→ Work task: Repeat exactly the lines from the start of the entries below through the line containing "-- One theorem". Omit the rest.

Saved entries
::::

-- ==== Sys2Proof/Tests/Slice0.lean ====
section
/-!
SUPPORT. Small checks of the model. The words are written out from the opcode maps of 30_encoding.md, the expected results are the
rows of 95_test_vectors.md (its section stands in each comment), and every statement of Obligations.lean that has hypotheses has a
named witness here, clause by clause, at the boundary values of its ranges.
-/

namespace Sys2Proof.Tests

open Sys2Proof Sys2Proof.Machine Sys2Proof.Claims

-- One theorem at a time: a kernel evaluation of each at once needs too many threads.
set_option Elab.async false

/-! ### Helpers -/

/-- Bytes listed from an address on. -/
def cells : Nat → List Byte → Mem
  | _, [] => []
  | a, b :: bs => (a, b) :: cells (a + 1) bs

/-- The conventions of 95_test_vectors.md: the reset state with the code at 0xC000, PC there. -/
def start (code : List Byte) : State :=
  { State.reset with cpu := { State.reset.cpu with pc := 0xC000 }, mem := cells 0xC000 code }

/-- The same with data at 0xD000 and above, which no code overlaps. -/
def startData (code data : List Byte) : State := { start code with mem := cells 0xC000 code ++ cells 0xD000 data }

/-- The state with other CPU registers. -/
def withCpu (s : State) (f : Cpu → Cpu) : State := { s with cpu := f s.cpu }

/-- The CPU with A and F given, the pair most vectors start from. -/
def withAf (a f : Byte) (c : Cpu) : Cpu := { c with a := a, f := f }

/-- The next state of one step, seen through f. -/
def after {α : Type} (s : State) (f : State → α) : Option α :=
  match step s with
  | .next t => some (f t)
  | .fault _ => none
  | .refused _ => none

/-- A and F and the cycles of the step. -/
def afc (t : State) : Byte × Byte × Nat := (t.cpu.a, t.cpu.f, t.stepCycles)

/-- PC, SP and the cycles of the step. -/
def psc (t : State) : Word × Word × Nat := (t.cpu.pc, t.cpu.sp, t.stepCycles)

/-- A state after writes made in order. -/
def writes (s : State) : List (Word × Byte) → State
  | [] => s
  | (a, v) :: ws => writes (s.memWrite a v) ws

/-- The reset state of a cartridge of the given size with these bytes listed. -/
def withCart (size : Nat) (bytes : Mem) : State := State.resetWith {} ⟨size, bytes⟩

/-! ### Well-formedness: the one term it refuses -/

theorem test_wf_refuses_the_bare_prefix : (Instr.prefixCb 0x37).wf = false := by decide

theorem test_wf_admits_the_others : Instr.nop.wf = true ∧ (Instr.stop 0xFF).wf = true ∧ Instr.swapA.wf = true := by decide

/-! ### Decoding: every byte of the two maps (30_encoding.md R160, R161), d8 = 0x42 and d16 = 0x1234 little-endian -/

/-- What the decoder reads from each sequence of bytes. -/
def decodeAll (l : List (List Byte)) : List (Except DecodeError (Instr × List Byte)) := l.map decode

/-- Each instruction, with no byte left over. -/
def decoded (l : List Instr) : List (Except DecodeError (Instr × List Byte)) := l.map fun i => .ok (i, [])

/-- The prefix 0xCB stands in no base row below: it selects the CB map (45_misc.md R331). -/
theorem test_prefix_selects_the_cb_map : decode [0xCB, 0x11, 0xCB] = .ok (.rlC, [0xCB]) := by decide

theorem test_missing_bytes_are_rejected_by_name :
    decode [] = .error .noOpcode ∧ decode [0xCB] = .error (.missingOperand 0xCB) ∧
      decode [0xC3, 0x50] = .error (.missingOperand 0xC3) := by decide

theorem test_decode_base_row_0 :
    decodeAll
      [[0x00], [0x01, 0x34, 0x12], [0x02], [0x03], [0x04], [0x05], [0x06, 0x42], [0x07], [0x08, 0x34, 0x12], [0x09], [0x0A],
       [0x0B], [0x0C], [0x0D], [0x0E, 0x42], [0x0F]] =
      decoded [.nop, .ldBcD16 0x1234, .ldIndBcA, .incBc, .incB, .decB, .ldBD8 0x42, .rlca, .ldIndA16Sp 0x1234, .addHlBc,
               .ldAIndBc, .decBc, .incC, .decC, .ldCD8 0x42, .rrca] := by decide +kernel

theorem test_decode_base_row_1 :
    decodeAll
      [[0x10, 0x42], [0x11, 0x34, 0x12], [0x12], [0x13], [0x14], [0x15], [0x16, 0x42], [0x17], [0x18, 0x42], [0x19], [0x1A],
       [0x1B], [0x1C], [0x1D], [0x1E, 0x42], [0x1F]] =
      decoded [.stop 0x42, .ldDeD16 0x1234, .ldIndDeA, .incDe, .incD, .decD, .ldDD8 0x42, .rla, .jrE8 0x42, .addHlDe,
               .ldAIndDe, .decDe, .incE, .decE, .ldED8 0x42, .rra] := by decide +kernel

theorem test_decode_base_row_2 :
    decodeAll
      [[0x20, 0x42], [0x21, 0x34, 0x12], [0x22], [0x23], [0x24], [0x25], [0x26, 0x42], [0x27], [0x28, 0x42], [0x29], [0x2A],
       [0x2B], [0x2C], [0x2D], [0x2E, 0x42], [0x2F]] =
      decoded [.jrNzE8 0x42, .ldHlD16 0x1234, .ldIndHliA, .incHl, .incH, .decH, .ldHD8 0x42, .daa, .jrZE8 0x42, .addHlHl,
               .ldAIndHli, .decHl, .incL, .decL, .ldLD8 0x42, .cpl] := by decide +kernel

theorem test_decode_base_row_3 :
    decodeAll
      [[0x30, 0x42], [0x31, 0x34, 0x12], [0x32], [0x33], [0x34], [0x35], [0x36, 0x42], [0x37], [0x38, 0x42], [0x39], [0x3A],
       [0x3B], [0x3C], [0x3D], [0x3E, 0x42], [0x3F]] =
      decoded [.jrNcE8 0x42, .ldSpD16 0x1234, .ldIndHldA, .incSp, .incIndHl, .decIndHl, .ldIndHlD8 0x42, .scf, .jrCE8 0x42,
               .addHlSp, .ldAIndHld, .decSp, .incA, .decA, .ldAD8 0x42, .ccf] := by decide +kernel

theorem test_decode_base_row_4 :
    decodeAll
      [[0x40], [0x41], [0x42], [0x43], [0x44], [0x45], [0x46], [0x47], [0x48], [0x49], [0x4A], [0x4B], [0x4C], [0x4D], [0x4E],
       [0x4F]] =
      decoded [.ldBB, .ldBC, .ldBD, .ldBE, .ldBH, .ldBL, .ldBIndHl, .ldBA, .ldCB, .ldCC, .ldCD, .ldCE, .ldCH, .ldCL, .ldCIndHl,
               .ldCA] := by decide +kernel

theorem test_decode_base_row_5 :
    decodeAll
      [[0x50], [0x51], [0x52], [0x53], [0x54], [0x55], [0x56], [0x57], [0x58], [0x59], [0x5A], [0x5B], [0x5C], [0x5D], [0x5E],
       [0x5F]] =
      decoded [.ldDB, .ldDC, .ldDD, .ldDE, .ldDH, .ldDL, .ldDIndHl, .ldDA, .ldEB, .ldEC, .ldED, .ldEE, .ldEH, .ldEL, .ldEIndHl,
               .ldEA] := by decide +kernel

theorem test_decode_base_row_6 :
    decodeAll
      [[0x60], [0x61], [0x62], [0x63], [0x64], [0x65], [0x66], [0x67], [0x68], [0x69], [0x6A], [0x6B], [0x6C], [0x6D], [0x6E],
       [0x6F]] =
      decoded [.ldHB, .ldHC, .ldHD, .ldHE, .ldHH, .ldHL, .ldHIndHl, .ldHA, .ldLB, .ldLC, .ldLD, .ldLE, .ldLH, .ldLL, .ldLIndHl,
               .ldLA] := by decide +kernel

theorem test_decode_base_row_7 :
    decodeAll
      [[0x70], [0x71], [0x72], [0x73], [0x74], [0x75], [0x76], [0x77], [0x78], [0x79], [0x7A], [0x7B], [0x7C], [0x7D], [0x7E],
       [0x7F]] =
      decoded [.ldIndHlB, .ldIndHlC, .ldIndHlD, .ldIndHlE, .ldIndHlH, .ldIndHlL, .halt, .ldIndHlA, .ldAB, .ldAC, .ldAD, .ldAE,
               .ldAH, .ldAL, .ldAIndHl, .ldAA] := by decide +kernel

theorem test_decode_base_row_8 :
    decodeAll
      [[0x80], [0x81], [0x82], [0x83], [0x84], [0x85], [0x86], [0x87], [0x88], [0x89], [0x8A], [0x8B], [0x8C], [0x8D], [0x8E],
       [0x8F]] =
      decoded [.addAB, .addAC, .addAD, .addAE, .addAH, .addAL, .addAIndHl, .addAA, .adcAB, .adcAC, .adcAD, .adcAE, .adcAH,
               .adcAL, .adcAIndHl, .adcAA] := by decide +kernel

theorem test_decode_base_row_9 :
    decodeAll
      [[0x90], [0x91], [0x92], [0x93], [0x94], [0x95], [0x96], [0x97], [0x98], [0x99], [0x9A], [0x9B], [0x9C], [0x9D], [0x9E],
       [0x9F]] =
      decoded [.subAB, .subAC, .subAD, .subAE, .subAH, .subAL, .subAIndHl, .subAA, .sbcAB, .sbcAC, .sbcAD, .sbcAE, .sbcAH,
               .sbcAL, .sbcAIndHl, .sbcAA] := by decide +kernel

theorem test_decode_base_row_A :
    decodeAll
      [[0xA0], [0xA1], [0xA2], [0xA3], [0xA4], [0xA5], [0xA6], [0xA7], [0xA8], [0xA9], [0xAA], [0xAB], [0xAC], [0xAD], [0xAE],
       [0xAF]] =
      decoded [.andAB, .andAC, .andAD, .andAE, .andAH, .andAL, .andAIndHl, .andAA, .xorAB, .xorAC, .xorAD, .xorAE, .xorAH,
               .xorAL, .xorAIndHl, .xorAA] := by decide +kernel

theorem test_decode_base_row_B :
    decodeAll
      [[0xB0], [0xB1], [0xB2], [0xB3], [0xB4], [0xB5], [0xB6], [0xB7], [0xB8], [0xB9], [0xBA], [0xBB], [0xBC], [0xBD], [0xBE],
       [0xBF]] =
      decoded [.orAB, .orAC, .orAD, .orAE, .orAH, .orAL, .orAIndHl, .orAA, .cpAB, .cpAC, .cpAD, .cpAE, .cpAH, .cpAL, .cpAIndHl,
               .cpAA] := by decide +kernel

theorem test_decode_base_row_C :
    decodeAll
      [[0xC0], [0xC1], [0xC2, 0x34, 0x12], [0xC3, 0x34, 0x12], [0xC4, 0x34, 0x12], [0xC5], [0xC6, 0x42], [0xC7], [0xC8],
       [0xC9], [0xCA, 0x34, 0x12], [0xCC, 0x34, 0x12], [0xCD, 0x34, 0x12], [0xCE, 0x42], [0xCF]] =
      decoded [.retNz, .popBc, .jpNzA16 0x1234, .jpA16 0x1234, .callNzA16 0x1234, .pushBc, .addAD8 0x42, .rst00, .retZ, .ret,
               .jpZA16 0x1234, .callZA16 0x1234, .callA16 0x1234, .adcAD8 0x42, .rst08] := by decide +kernel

::::

→ Exercise result:
-- ==== Sys2Proof/Tests/Slice0.lean ====
section
/-!
SUPPORT. Small checks of the model. The words are written out from the opcode maps of 30_encoding.md, the expected results are the
rows of 95_test_vectors.md (its section stands in each comment), and every statement of Obligations.lean that has hypotheses has a
named witness here, clause by clause, at the boundary values of its ranges.
-/

namespace Sys2Proof.Tests

open Sys2Proof Sys2Proof.Machine Sys2Proof.Claims

-- One theorem at a time: a kernel evaluation of each at once needs too many threads.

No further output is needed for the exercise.